[PATCH 2/3] cgroup/cpuset.c: Fix a partition error with CPU hotplug

Waiman Long posted 3 patches 1 month, 4 weeks ago
[PATCH 2/3] cgroup/cpuset.c: Fix a partition error with CPU hotplug
Posted by Waiman Long 1 month, 4 weeks ago
It was found during testing that an invalid leaf partition with an
empty effective exclusive CPU list can become a valid empty partition
with no CPU afer an offline/online operation of an unrelated CPU. An
empty partition root is allowed in the special case that it has no
task in its cgroup and has distributed out all its CPUs to its child
partitions.
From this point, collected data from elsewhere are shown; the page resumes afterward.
-- ==== Sys2Proof/Machine/Epoch.lean ====
section
/-! DEFINITION. GNTK's epochs and their checks, the jamming detector, the guard, and the time pulse of GNTP
(spec/05_gnss_tracking_measurements.md, R157 to R192). -/

namespace Sys2Proof.Machine

/-! ### The guard -/

/-- SGV and CONTRA take values; a change sets GUARD (R189). A fall of SGV asks for a new REARM (R176). -/
def Dev.guardShow (d : Dev) (sgv contra : Bool) : Dev :=
  let o1 := d.on F.GNTK_GUARD_STAT_SGV 0
  let o2 := d.on F.GNTK_GUARD_STAT_CONTRA 0
  let d := (d.set F.GNTK_GUARD_STAT_SGV 0 (bit sgv)).set F.GNTK_GUARD_STAT_CONTRA 0 (bit contra)
  let d := if o1 && !sgv then d.setVar V.rearmed 0 0 else d
  if o1 != sgv || o2 != contra then d.irq 0x12 5 else d

/-- An epoch is one of the last CNT_BAD epochs, by the CNT_BAD that the last pair took (R176, R177, R188). -/
def Dev.pvtFresh (d : Dev) (q : Int) : Bool := decide (0 ≤ q) && decide ((d.get F.GNTK_EPSEQ_SEQ 0 : Int) - q < d.var V.cntBadV 0)

/-- The conditions of SGV but for the REARM (R176); EGOREQ as the last epoch took it (R188). -/
def Dev.guardOk (d : Dev) : Bool :=
  d.on F.GNTK_GUARD_CFG_EN 0 && !d.on F.GNTK_GUARD_STAT_CONTRA 0 && d.var V.pvtOkSg 0 == 1 && d.pvtFresh (d.var V.pvtLast 0) &&
    (d.var V.egoReqE 0 == 0 || d.var V.pvtEgo 0 == 1)

/-- SGV follows its conditions, and PVTOK and EGOOK theirs: a valid pair within CNT_BAD epochs, whatever pairs came after it (R176, R177). -/
def Dev.guardEval (d : Dev) : Dev :=
  let d := (d.set F.GNTK_GUARD_STAT_PVTOK 0 (bit (d.pvtFresh (d.var V.pvtOkLast 0)))).set F.GNTK_GUARD_STAT_EGOOK 0
    (bit (d.var V.egoVal (d.get F.GNTK_EPSEQ_SEQ 0 % 8) == 1))
  d.guardShow (d.guardOk && d.var V.rearmed 0 == 1) (d.on F.GNTK_GUARD_STAT_CONTRA 0)

/-- GUARD_REARM (R176): REARM counts only while the other conditions hold. -/
def execGuardRearm (a : Acc) (s : State) : Host.Outcome State Fault Refusal :=
  s.upd (fun d => d.wr 0x12 0x8C4 a (fun d => if d.guardOk then (d.setVar V.rearmed 0 1).guardEval else d))

/-- PVT_SPEED_WRITE (R174). -/
def execPvtSpeedWrite (a : Acc) (seq spd : BitVec 16) (s : State) : Host.Outcome State Fault Refusal :=
  s.upd (fun d => d.wr 0x12 0x8B8 a (fun d => (d.setVar V.pvtSpd 0 spd.toNat).setVar V.pvtSeq 0 seq.toNat))

/-- An accepted pair with VALID (R175): whether it disagrees, CONTRA's counts, and EGO's slip estimate (R205). The difference takes the sign of EGO's speed (log entry 210). -/
def Dev.pvtJudge (d : Dev) (k : Nat) (rate : Int) : Dev :=
  let v := d.var V.egoSpd k
  let ds := d.var V.pvtSpd 0 - v
  let dy := rate - d.var V.egoYaw k
  let bad := decide ((d.get F.GNTK_GUARD_TH_SPD_TH 0 : Int) * 100 + d.get F.GNTK_GUARD_TH_SPD_REL 0 * |v| < 100 * |ds|) ||
    (decide (1000 < d.var V.pvtSpd 0) && decide (1000 < v) && decide ((d.get F.GNTK_GUARD_TH_YAW_TH 0 : Int) < |dy|))
  let d := (d.setI F.GNTK_GUARD_STAT_DSPD 0 (clamp (-32768) 32767 ds)).setVar V.dYaw 0 dy
  let d := (d.setVar V.pvtBad 0 (if bad then d.var V.pvtBad 0 + 1 else 0)).setVar V.pvtGood 0 (if bad then 0 else d.var V.pvtGood 0 + 1)
  let was := d.on F.GNTK_GUARD_STAT_CONTRA 0
  let now := if was then decide (d.var V.pvtGood 0 < d.var V.cntGoodV 0) else decide (d.var V.cntBadV 0 ≤ d.var V.pvtBad 0)
  let d := d.guardShow (d.on F.GNTK_GUARD_STAT_SGV 0) now
  let d := if now && !was then ((d.errBlk 0x12 5 1).mark V.contraAt 0).slipBits true (d.on F.EGO_STAT_SLIPUNK 0) else d
  let d := if was && !now then d.slipBits false (d.on F.EGO_STAT_SLIPUNK 0) else d
  d.slipUpdate (d.var V.pvtSpd 0) v
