def execDecayEnd (m : SolMeas) (s : State) : Host.Outcome State Fault Refusal := s.upd (fun d => d.decayEnd m.ch m.val.toNat)

/-- The slope over the last 8 us, in 1/8 mV/us, less the slope 8 us earlier (R323), from the newest sample and those 8 and 16 us before it. -/
def kinkBend (x : KinkIn) : Int := ((x.now.toNat : Int) - x.ago8.toNat) - ((x.ago8.toNat : Int) - x.ago16.toNat)

/-- KINK_DETECT (R323): at a sample, from 16 us after the start of DECAY and within KWIN, the slope differs from that 8 us earlier by at least KTH mV/us in
either direction. The first such sample ends the search. -/
def Dev.kinkDetect (d : Dev) (x : KinkIn) : Dev :=
  let c := x.ch.val
  let us := (d.since V.solDecAt c / (1000 * 65536)).toNat
  if d.var V.solKink c == 1 && decide (16 ≤ us) && decide (us ≤ d.solKwin c) && decide (8 * (d.get F.SOL_CH_KINK_KTH.act c : Int) ≤ |kinkBend x|) then
    (d.setVar V.solKink c 0).set F.SOL_EV_TIME_KINK c us else d

def execKinkDetect (x : KinkIn) (s : State) : Host.Outcome State Fault Refusal := s.upd (fun d => d.kinkDetect x)

/-- KINK_WINDOW_END (R323). -/
def Dev.kinkEnd (d : Dev) (c : Nat) : Dev :=
  if d.var V.solKink c == 1 && d.passed V.solDecAt c ((d.solKwin c : Int) * 1000) then d.solNoKink c else d

def execKinkWindowEnd (c : Fin 24) (s : State) : Host.Outcome State Fault Refusal := s.upd (fun d => d.kinkEnd c)

/-- A latched fault takes the channel off into FLTOFF (R324). -/
def Dev.solTrip (d : Dev) (c : Nat) (f : Fld) : Dev :=
  let d := d.set f c 1
  if d.get F.SOL_CH_STAT_PHASE c = 7 then d
  else
    let d := ((d.solRelease c).setVar V.solRun c 0).setVar V.solStage c 0
    (if d.var V.solReq c = 1 then d.setVar V.solReq c 0 else if d.var V.solReq c = 2 then d.setVar V.solReq c 0 else d).solPhase c 7

/-- SOL_SHORT (R324): the low-side current, in mA, is above 25 A. -/
def execSolShort (m : SolMeas) (s : State) : Host.Outcome State Fault Refusal :=
  s.upd (fun d => (d.solMeas m.ch m.val.toNat).when (decide (25000 < m.val.toNat)) (fun a => a.solTrip m.ch F.SOL_CH_FLAGS_SHORT))

/-- HS_SHORT (R324): the bank's high-side current, in mA, is above 40 A, or the high side has failed to reach its rail; all four channels of the bank. -/
def execHsShort (m : HsMeas) (s : State) : Host.Outcome State Fault Refusal :=
  s.upd (fun d => if m.noRail || decide (40000 < m.cur.toNat) then
    d.each [0, 1, 2, 3] (fun j a => (a.setVar V.solHs (4 * m.bank + j) 1).solTrip (4 * m.bank + j) F.SOL_CH_FLAGS_HSSHORT) else d)

/-- SOL_OVERTEMP (R324): the low-side junction, in degrees Celsius, is above 175. -/
def execSolOvertemp (m : SolMeas) (s : State) : Host.Outcome State Fault Refusal :=
  s.upd (fun d => if 175 < m.val.toInt then d.solTrip m.ch F.SOL_CH_FLAGS_OT else d)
That is certainly not the case here.

The problem is in the cpumask_subsets() test in the hotplug case
(update with no new mask) of update_parent_effective_cpumask() as it
also returns true if the effective exclusive CPU list is empty. Fix that
by addding the cpumask_empty() test to root out this exception case.
Also add the cpumask_empty() test in cpuset_hotplug_update_tasks()
to avoid calling update_parent_effective_cpumask() for this special case.

Fixes: 0c7f293efc87 ("cgroup/cpuset: Add cpuset.cpus.exclusive.effective for v2")
Signed-off-by: Waiman Long <longman@redhat.com>
---
 kernel/cgroup/cpuset.c | 7 ++++---
 1 file changed, 4 insertions(+), 3 deletions(-)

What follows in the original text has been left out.